If the sampling value has reached the reference value, that is, if the battery voltage has dropped below the reference value, an alarm output is output from the comparator 14 and the alarm display 1
6 indicates an alarm. For this reason, the reduced life of the storage battery 7 is automatically detected and an alarm is displayed. Based on the display, the storage battery 7 can be reliably replaced when the appropriate reduced life state is reached.

[0019]

As described above, according to the present invention, since the sealed storage battery is discharged via the load at every set period, the loss is small and there is no need to provide a special discharge circuit which was conventionally required, and the uninterruptible power supply is not required. The device can be downsized.

[Brief description of the drawings]

FIG. 1 is a block diagram showing an embodiment of a method for detecting the life of a sealed storage battery according to the present invention.
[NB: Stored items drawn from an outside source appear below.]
-- ==== Sys2Proof/Machine/Ops.lean ====
section
/-! DEFINITION. The named operations over memory and registers: physical memory (R30 to R37), the memory port (R32, R33), the
RMW word (R91), the beginning and the end of a command (R110), and the two abnormal ends, `refuse` (R140) and `fatal`
(R145). Neither saves a context, so there is no return operation (R151); hardware reset (R160) is what clears a fault. -/

namespace Sys2Proof.Machine

/-- The byte at a physical address. -/
def readByte : Memory → Nat → Byte
  | [], _ => unwrittenByte
  | c :: m, a => if c.1 = a then c.2 else readByte m a

/-- Put a byte in front of the entries above it, unless it is what an unlisted address reads as. -/
def consByte (a : Nat) (b : Byte) (m : Memory) : Memory := if b = unwrittenByte then m else (a, b) :: m

/-- Replace the byte at a physical address, keeping the canonical form. -/
def writeByte : Memory → Nat → Byte → Memory
  | [], a, b => consByte a b []
  | c :: m, a, b =>
    if a < c.1 then consByte a b (c :: m)
    else if a = c.1 then consByte a b m
    else c :: writeByte m a b

/-- Replace several bytes, one after another. -/
def writeBytes (m : Memory) (cells : List Host.Cell) : Memory := cells.foldl (fun m c => writeByte m c.1 c.2) m

/-- The canonical form: addresses strictly rising, no entry equal to what an unlisted address reads as. -/
abbrev Memory.wf (m : Memory) : Prop :=
  m.Pairwise (fun x y => x.1 < y.1) ∧ ∀ c ∈ m, c.2 ≠ unwrittenByte

/-- Byte `k` of a word, bits `[8k+7 : 8k]` (R34). -/
def wordByte (v : Word) (k : Nat) : Byte := v.extractLsb' (8 * k) 8

/-- `MemRead(addr, 4)`, little-endian (R33, R34). -/
def readWord (m : Memory) (a : Nat) : Word :=
  readByte m (a + 3) ++ readByte m (a + 2) ++ readByte m (a + 1) ++ readByte m a

/-- `MemWrite(addr, 4, v)`, little-endian (R33, R34). -/
def writeWord (m : Memory) (a : Nat) (v : Word) : Memory :=
  writeByte (writeByte (writeByte (writeByte m a (wordByte v 0)) (a + 1) (wordByte v 1)) (a + 2) (wordByte v 2))
    (a + 3) (wordByte v 3)

/-- `BASE[w]` (R8). -/
def windowBase (p : Params) : Window → Nat
  | .pin => p.pinBase
  | .pwm => p.pwmBase

/-- The physical address `BASE[w] + off` (R33). -/
def portAddr (p : Params) (w : Window) (off : Nat) : Nat := windowBase p w + off

/-- `PWM_CTRL` (R20). -/
def State.pwmCtrl (s : State) : Word := readWord s.mem (portAddr s.params .pwm offPwmCtrl)

/-- `PWM_PERIOD` (R21). -/
def State.pwmPeriod (s : State) : Word := readWord s.mem (portAddr s.params .pwm offPwmPeriod)

/-- `PIN_CFG` (R22). -/
def State.pinCfg (s : State) : Word := readWord s.mem (portAddr s.params .pin offPinCfg)

/-- `PIN_DAT` (R23). -/
def State.pinDat (s : State) : Word := readWord s.mem (portAddr s.params .pin offPinDat)

/-- Append an event to the trace (R44). -/
def record (e : TraceEvent) (s : State) : State := { s with trace := s.trace ++ [e] }

/-- What the environment does with the operation issued next. -/
def nextAnswer (s : State) : Answer :=
  match s.answers with
  | [] => s.restAnswer
  | a :: _ => a

/-- The answer has been given. -/
def dropAnswer (s : State) : State := { s with answers := s.answers.tail }

/-- `Acquire(w)` answered `ok` (R32). -/
def portAcquire (w : Window) (s : State) : State := record (.acquire w true) { s with held := some w }

/-- `Release(w)` (R32). -/
def portRelease (w : Window) (s : State) : State := record (.release w) { s with held := none }

/-- `tmp <- Rd(w, off)` (R33, R91). -/
def portRd (w : Window) (off : Nat) (s : State) : State :=
  let v := readWord s.mem (portAddr s.params w off)
  record (.rd w off v) { s with tmp := v }

/-- `tmp <- Rd(w, off)` of a register that is no plain store (R26, R36): the word is the environment's, and the read changes
the given bytes. -/
def portRdGiven (w : Window) (off : Nat) (v : Word) (sideEffects : List Host.Cell) (s : State) : State :=
  record (.rd w off v) { s with tmp := v, mem := writeBytes s.mem sideEffects }

/-- `Wr(w, off, v)` (R33). -/
def portWr (w : Window) (off : Nat) (v : Word) (s : State) : State :=
  record (.wr w off v) { s with mem := writeWord s.mem (portAddr s.params w off) v }

/-- The word an RMW writes back: `(old & ~mask) | val` (R91). -/
def mergeField (mask val old : Word) : Word := (old &&& ~~~mask) ||| val

/-- Accept a command word (R58, R110, R112): `busy <- 1` and the sequencer at its first port operation. -/
def accept (c : Word) (s : State) : State := { s with busy := true, curCmd := c, ustep := 0 }

/-- The end of a command with result `e` (R110): `err <- e ; busy <- 0`. -/
def finish (e : ErrCode) (s : State) : State := record (.done e) { s with err := e, busy := false }

/-- `refuse(E)` (R140): nothing else changes. -/
def refuse (e : ErrCode) (s : State) : State := finish e s

/-- A body that ran to its end (R110). -/
def complete (s : State) : State := finish .eOk s

/-- `fatal(E_HWACCESS)` at an `Acquire(w)` that answered `fail` (R145). -/
def fatal (w : Window) (s : State) : State :=
  finish .eHwAccess (record (.acquire w false) { s with faulted := true, held := none })

/-- `duty_ticks <- DutyTicks(period_ticks, duty_pct)` (R77, R97, R123, R126). -/
def latchDuty (s : State) : State :=
  { s with dutyTicks := BitVec.ofNat 16 (dutyTicksOf s.periodTicks.toNat s.dutyPct.toNat) }

/-- Load what `Select(f)` answers (R113, R125). -/
def loadSelection (f : Nat) (s : State) : State :=
  let r := select f
  { s with frequencyHz := BitVec.ofNat 28 f, prescalerCode := r.code, periodTicks := BitVec.ofNat 16 r.period }

/-- Hardware reset (R160, R161): the block registers of R28; no port operation, no target register changes, and an open
group is not released. `cur_cmd`, `ustep`, `tmp` are unspecified by R28: DESIGN CHOICE 0 (assumption log 2). -/
def hardReset (s : State) : State :=
  { s with
    frequencyHz := 0, prescalerCode := 0, periodTicks := 0, dutyTicks := 0, dutyPct := 0,
    isRunning := false, configured := false, faulted := false, err := .eOk,
    busy := false, curCmd := 0, ustep := 0, tmp := 0, held := none }

/-- Another agent writes one byte of physical memory (R41). -/
def envWrite (c : Host.Cell) (s : State) : State := { s with mem := writeByte s.mem c.1 c.2 }

/-- Other agents write bytes of physical memory between two port operations (R41). -/
def envWrites (cells : List Host.Cell) (s : State) : State := { s with mem := writeBytes s.mem cells }

/-- The word `c` presented to an idle block spells no command: it is accepted and refused (R56, R58, R143). -/
def refuseIllegal (c : Word) (s : State) : State :=
  refuse (admission (decode c) s) (accept c s)

end Sys2Proof.Machine
end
FIG. 2 is a discharge characteristic diagram of a sealed storage battery.

[Explanation of symbols]

 DESCRIPTION OF SYMBOLS 1 Uninterruptible power supply tank 2 Rectifier 4 Drive circuit 5 Inverter 7 Seal storage battery 10 Load 11 Long time timer circuit 12 Short time timer circuit 13 Voltage detector 14 Comparator 15 Reference value output circuit 16 Alarm display 17 Current detector

──────────────────────────────────────────────────続 き Continued on the front page (51) Int.Cl. ⁶ Identification code FI H02J 9/06 504 H02J 9/06 504B

Claims (1)

[Claims] 1. A rectifier for rectifying and controlling the output of a sealed storage battery and a commercial AC power supply and for floatingly charging the sealed storage battery, and a dc output of the rectifier or an output of the sealed storage battery as an input. In the method for detecting the life of a sealed storage battery of an uninterruptible power supply comprising an inverter for converting to an equivalent AC power supply, the DC output of the rectifier is reduced every set period, and the sealed storage battery is connected to the inverter via the inverter. A discharge current is supplied to the load, and when a decrease in the battery voltage of the sealed storage battery with respect to a unit current-time product by the discharge current is larger than a reference value, a decrease in the life of the sealed storage battery is detected and an alarm is displayed. A method for detecting the life of a sealed storage battery.